U.S. Senator Elizabeth Warren proposes a "public option" bringing fiber connectivity to every American home if elected president. Warren's plan would create a new federal office to provide $85 billion in grants covering 90 percent of construction costs. Five billion dollars would be allocated to grants covering 100 percent of construction costs for middle and last mile fiber builds on Native American lands.
Image result for fiber optic connectionGrant applicants would be be subject to a universal service mandate and be required to offer at least one plan with symmetric 100 Mbps service and one discount plan for low-income customers with a prepaid feature or a low monthly rate.
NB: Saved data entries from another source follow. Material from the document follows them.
-- ==== Sys2Proof/Laws/KeptPlan.lean ====
section
/-! SUPPORT. `Kept` holds of the operations of `Machine/Plan.lean`. -/

set_option Elab.async false

namespace Sys2Proof.Machine

open Sys2Proof

theorem State.planWords_kept (v0) (v1) (s0) : KeptP s0 (State.planWords v0 v1 s0) := by
  induction v0 generalizing v1 s0
  · rw [State.planWords]
    exact KeptP.mk (.refl _)
  · rename_i v0 ih
    rw [State.planWords]
    split
    rename_i y1 y2 y3 y4 y5
    have h6 : Kept s0 y4 := KeptQ.get y5 (State.sramRead_kept ..)
    refine Kept.ite ?_ ?_
    · exact KeptP.mk h6
    · split
      · rename_i y7 y8 y9 y10
        have h11 : Kept s0 y9 := KeptP.get y10 (KeptP.trans h6 (ih ..))
        exact KeptP.mk h11
      · rename_i y12 y13 y14
        have h15 : Kept s0 y13 := KeptP.get y14 (KeptP.trans h6 (ih ..))
        exact KeptP.mk h15

theorem State.checkBank_kept (s0) (b) : KeptP s0 (State.checkBank s0 b) := by
  unfold State.checkBank
  split
  · rename_i y1 y2 y3
    have h4 : Kept s0 y2 := KeptP.get y3 (State.planWords_kept ..)
    exact KeptP.mk h4
  · rename_i y5 y6 y7 y8
    have h9 : Kept s0 y7 := KeptP.get y8 (State.planWords_kept ..)
    extract_lets +onlyGivenNames x10 x11
    refine Kept.ite ?_ ?_
    · split
      · rename_i y12 y13 y14
        have h15 : Kept s0 y13 := KeptP.get y14 (KeptP.trans h9 (State.planWords_kept ..))
        exact KeptP.mk h15
      · rename_i y16 y17 y18 y19
        have h20 : Kept s0 y18 := KeptP.get y19 (KeptP.trans h9 (State.planWords_kept ..))
        exact KeptP.mk h20
    · exact KeptP.mk h9

theorem State.activate_kept (s0) (b) (valid) : Kept s0 (State.activate s0 b valid) := by
  unfold State.activate
  extract_lets +onlyGivenNames x1
  have h2 : Kept s0 x1 := (State.setFld_kept ..).trans (State.setFld_kept ..)
  exact h2.trans .same

theorem State.planPush_kept (s0) (n) (open_) (trig) (stamp) : Kept s0 (State.planPush s0 n open_ trig stamp) := by
  unfold State.planPush
  extract_lets +onlyGivenNames x1
  extract_lets +onlyGivenNames x2
  extract_lets +onlyGivenNames x3
  exact (Kept.same)

theorem State.planFlush_kept (v0) (s0) : Kept s0 (State.planFlush v0 s0) := by
  induction v0 generalizing s0
  · rw [State.planFlush]
    exact .refl _
  · rename_i v0 ih
    rw [State.planFlush]
    split
    · rename_i y1 y2
      exact .refl _
    · rename_i y3 y4 y5 y6 y7 y8 y9
      split
      rename_i y10 y11 y12 y13 y14
      have h15 : Kept s0 y13 := KeptQ.get y14 (State.submit_kept ..)
      exact Kept.ite ((h15.trans .same).trans (ih ..)) (h15.trans (State.inc_kept ..))

theorem State.mapPoison_kept (s0) : Kept s0 (State.mapPoison s0) := by
  unfold State.mapPoison
  exact (State.inc_kept ..).trans (State.report_kept ..)

theorem State.depthAt_kept (s0) (h) (c) (z) : KeptP s0 (State.depthAt s0 h c z) := by
  unfold State.depthAt
  split
  · rename_i y1 y2
    exact KeptP.mk (.refl _)
  · rename_i y3 y4 y5
    refine Kept.ite ?_ ?_
    · exact Kept.ite (KeptP.mk (.refl _)) (State.draw_kept ..)
    · split
      rename_i y6 y7 y8 y9 y10
      have h11 : Kept s0 y9 := KeptQ.get y10 (State.sramRead_kept ..)
      exact Kept.ite (KeptP.mk (h11.trans (State.mapPoison_kept ..))) (KeptP.mk h11)

theorem State.depths_kept (s0) (h) (c) : KeptP s0 (State.depths s0 h c) := by
  unfold State.depths
  refine KeptP.foldl ?_ (fun a2 x3 h1 => ?_)
  · exact KeptP.mk (.refl _)
  · split
    rename_i y4 y5 y6
    extract_lets +onlyGivenNames x7
    refine Kept.ite ?_ ?_
    · split
      rename_i y8 y9 y10 y11
      have h12 : Kept s0 y10 := KeptP.get y11 (KeptP.trans h1 (State.depthAt_kept ..))
      exact KeptP.mk h12
    · exact KeptP.mk h1

theorem State.pushHeld_kept (s0) (opensAt) : Kept s0 (State.pushHeld s0 opensAt) := by
  unfold State.pushHeld
  extract_lets +onlyGivenNames x1
  exact Kept.foldl ((Kept.same)) (fun a3 x4 h2 => Kept.ite h2 (h2.trans (State.planPush_kept ..)))

theorem State.expandCell_kept (s0) (h) (c) : Kept s0 (State.expandCell s0 h c) := by
  unfold State.expandCell
  extract_lets +onlyGivenNames x1
  split
  rename_i y2 y3 y4 y5
  have h6 : Kept s0 y4 := KeptP.get y5 (State.depths_kept ..)
  extract_lets +onlyGivenNames x7
  have h8 : Kept s0 x7 := Kept.ite (h6.trans (State.inc_kept ..)) h6
  extract_lets +onlyGivenNames x9
  extract_lets +onlyGivenNames x10
  extract_lets +onlyGivenNames x11
  extract_lets +onlyGivenNames x12
  extract_lets +onlyGivenNames x13
  extract_lets +onlyGivenNames x14
  have h15 : Kept s0 x14 := h8.trans (State.pushHeld_kept ..)
  extract_lets +onlyGivenNames x16
  extract_lets +onlyGivenNames x17
  have h18 : Kept s0 x17 := by
    unfold x17
    refine Kept.foldl ?_ (fun a20 x21 h19 => ?_)
    · exact h15
    · refine Kept.ite ?_ ?_
      · exact h19
      · extract_lets +onlyGivenNames x22
        extract_lets +onlyGivenNames x23
        have h24 : Kept s0 x23 := Kept.ite h19 (h19.trans (State.planPush_kept ..))
        exact Kept.ite h24 (h24.trans (State.planPush_kept ..))
  exact h18.trans .same

theorem State.swap_kept (s0) : Kept s0 (State.swap s0) := by
  unfold State.swap
  extract_lets +onlyGivenNames x1 x2
  split
  · rename_i y3 y4 y5
    have h6 : Kept s0 y4 := KeptP.get y5 (State.checkBank_kept ..)
    extract_lets +onlyGivenNames x7
    have h8 : Kept s0 x7 := ((h6.trans (State.activate_kept ..)).trans (State.raise_kept ..)).trans (State.update_kept ..)
    extract_lets +onlyGivenNames x9 x10 x11 x12
    have h13 : Kept s0 x12 := Kept.ite h8 (h8.trans (State.pushHeld_kept ..))
    exact h13.trans .same
  · rename_i y14 y15 y16
    have h17 : Kept s0 y15 := KeptP.get y16 (State.checkBank_kept ..)
    extract_lets +onlyGivenNames x18
    have h19 : Kept s0 x18 := ((h17.trans (State.update_kept ..)).trans (State.raise_kept ..)).trans (State.inc_kept ..)
    exact h19.trans (State.report_kept ..)

theorem State.readHeader_kept (s0) : KeptP s0 (State.readHeader s0) := by
  unfold State.readHeader
  extract_lets +onlyGivenNames x1 x2
  split
  rename_i y3 y4 y5 y6
  have h7 : Kept s0 y5 := by
    refine KeptP.get y6 ?_
    refine KeptP.foldl ?_ (fun a9 x10 h8 => ?_)
    · exact KeptP.mk (.refl _)
    · split
      rename_i y11 y12 y13 y14 y15
      have h16 : Kept s0 y14 := KeptQ.get y15 (KeptQ.trans h8 (State.sramRead_kept ..))
      exact KeptP.mk (Kept.ite (h16.trans (State.mapPoison_kept ..)) h16)
  refine Kept.ite ?_ ?_
  · refine KeptP.mk ?_
    extract_lets +onlyGivenNames x17
    have h18 : Kept s0 x17 := h7.trans (State.pushHeld_kept ..)
    exact h18.trans .same
  · exact KeptP.mk h7

theorem State.expandLoop_kept (v0) (s0) : Kept s0 (State.expandLoop v0 s0) := by
  induction v0 generalizing s0
  · rw [State.expandLoop]
    exact .refl _
  · rename_i v0 ih
    rw [State.expandLoop]
    refine Kept.ite ?_ ?_
    · exact .refl _
    · refine Kept.ite ?_ ?_
      · extract_lets +onlyGivenNames x1
        refine Kept.ite ?_ ?_
        · extract_lets +onlyGivenNames x2
          have h3 : Kept s0 x2 := State.swap_kept ..
          exact Kept.ite (h3.trans (ih ..)) h3
        · exact .refl _
      · extract_lets +onlyGivenNames x4 x5 x6
        refine Kept.ite ?_ ?_
        · exact Kept.ite ((State.swap_kept ..).trans (ih ..)) (.refl _)
        · refine Kept.ite ?_ ?_
          · exact .refl _
          · split
            · rename_i y7 y8 y9
              have h10 : Kept s0 y8 := KeptP.get y9 (State.readHeader_kept ..)
              exact h10.trans (State.planFlush_kept ..)
            · rename_i y11 y12 y13 y14
              have h15 : Kept s0 y13 := KeptP.get y14 (State.readHeader_kept ..)
              extract_lets +onlyGivenNames x16
              have h17 : Kept s0 x16 := h15.trans (State.expandCell_kept ..)
              exact (h17.trans (State.planFlush_kept ..)).trans (ih ..)

theorem State.uniformStart_kept (s0) (t) : Kept s0 (State.uniformStart s0 t) := by
  unfold State.uniformStart
  extract_lets +onlyGivenNames x1
  extract_lets +onlyGivenNames x2
  have h3 : Kept s0 x2 := by
    unfold x2
    refine Kept.foldl ?_ (fun a5 x6 h4 => ?_)
    · exact .refl _
    · refine Kept.ite ?_ ?_
      · extract_lets +onlyGivenNames x7
        extract_lets +onlyGivenNames x8
        have h9 : Kept s0 x8 := Kept.ite (h4.trans (State.planPush_kept ..)) h4
        exact Kept.ite (h9.trans (State.planPush_kept ..)) h9
      · exact h4
  exact h3.trans .same

theorem State.planStep_kept (s0) : Kept s0 (State.planStep s0) := by
  unfold State.planStep
  refine Kept.ite ?_ ?_
  · exact .refl _
  · extract_lets +onlyGivenNames x1
    have h2 : Kept s0 x1 := by
      unfold x1
      split
      · rename_i y3 y4 y5
        exact Kept.ite (State.uniformStart_kept ..) (.refl _)
      · rename_i y6 y7
        exact .refl _
    extract_lets +onlyGivenNames x8
    have h9 : Kept s0 x8 := h2.trans (State.planFlush_kept ..)
    exact Kept.ite (h9.trans (State.expandLoop_kept ..)) h9

theorem State.startPlan_kept (s0) (k) : Kept s0 (State.startPlan s0 k) := by
  unfold State.startPlan
  extract_lets +onlyGivenNames x1
  extract_lets +onlyGivenNames x2
  have h3 : Kept s0 x2 := (Kept.same)
  exact h3.trans .same

theorem State.writeMap_kept (s0) (v) : Kept s0 (State.writeMap s0 v) := by
  unfold State.writeMap
  extract_lets +onlyGivenNames x1
  have h2 : Kept s0 x1 := Kept.ite (State.setFlag_kept ..) (.refl _)
  extract_lets +onlyGivenNames x3
  have h4 : Kept s0 x3 := Kept.ite (h2.trans (State.setFlag_kept ..)) h2
  refine Kept.ite ?_ ?_
  · extract_lets +onlyGivenNames x5
    extract_lets +onlyGivenNames x6
    exact (h4.trans (State.setFlag_kept ..)).trans (State.setFld_kept ..)
  · exact h4.trans (State.setFlag_kept ..)

end Sys2Proof.Machine
end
Warren, who is seeking the Democratic Party's nomination as its 2020 presidential candidate, is specifically excluding investor owned companies, making grants available only to electricity and telephone cooperatives, non-profit organizations, tribes, cities, counties, and other state subdivisions. Warren is critical of existing federal infrastructure subsidy programs, complaining they have "shoveled billions of taxpayer dollars to private ISPs" while much of the nation continues to suffer with deficient advanced telecommunications infrastructure and subpar service.

"This ends when I’m President. I will make sure every home in America has a fiber broadband connection at a price families can afford. That means publicly-owned and operated networks — and no giant ISPs running away with taxpayer dollars."
Warren's plan does resemble existing federal and state subsidy programs in that it targets grant funding to "unserved" and "underserved" areas that have historically been defined based on maps of current providers' advertised "broadband speeds" -- and not whether fiber to the premise infrastructure is in place. Warren calls for more accurate maps, voicing the concern of many public policymakers they significantly overstate what's on the ground in a given community or address.

Warren should steer clear of this "broadband speed" trap and avoid the sticky wicket of "broadband mapping" which has largely served to protect the service area "footprints" of legacy incumbent telephone and cable companies by creating controversy and delay. In order to create a true public option, all areas of the nation should be eligible for the grants. Particularly given that the vast majority of households lack fiber connections, with an only an estimated 11 million households out of 126 million having them and 75 percent of the nation's census blocks without them. A nationwide public fiber option would cost considerably more than the $85 billion Warren would ask Congress to appropriate. But it's a good start.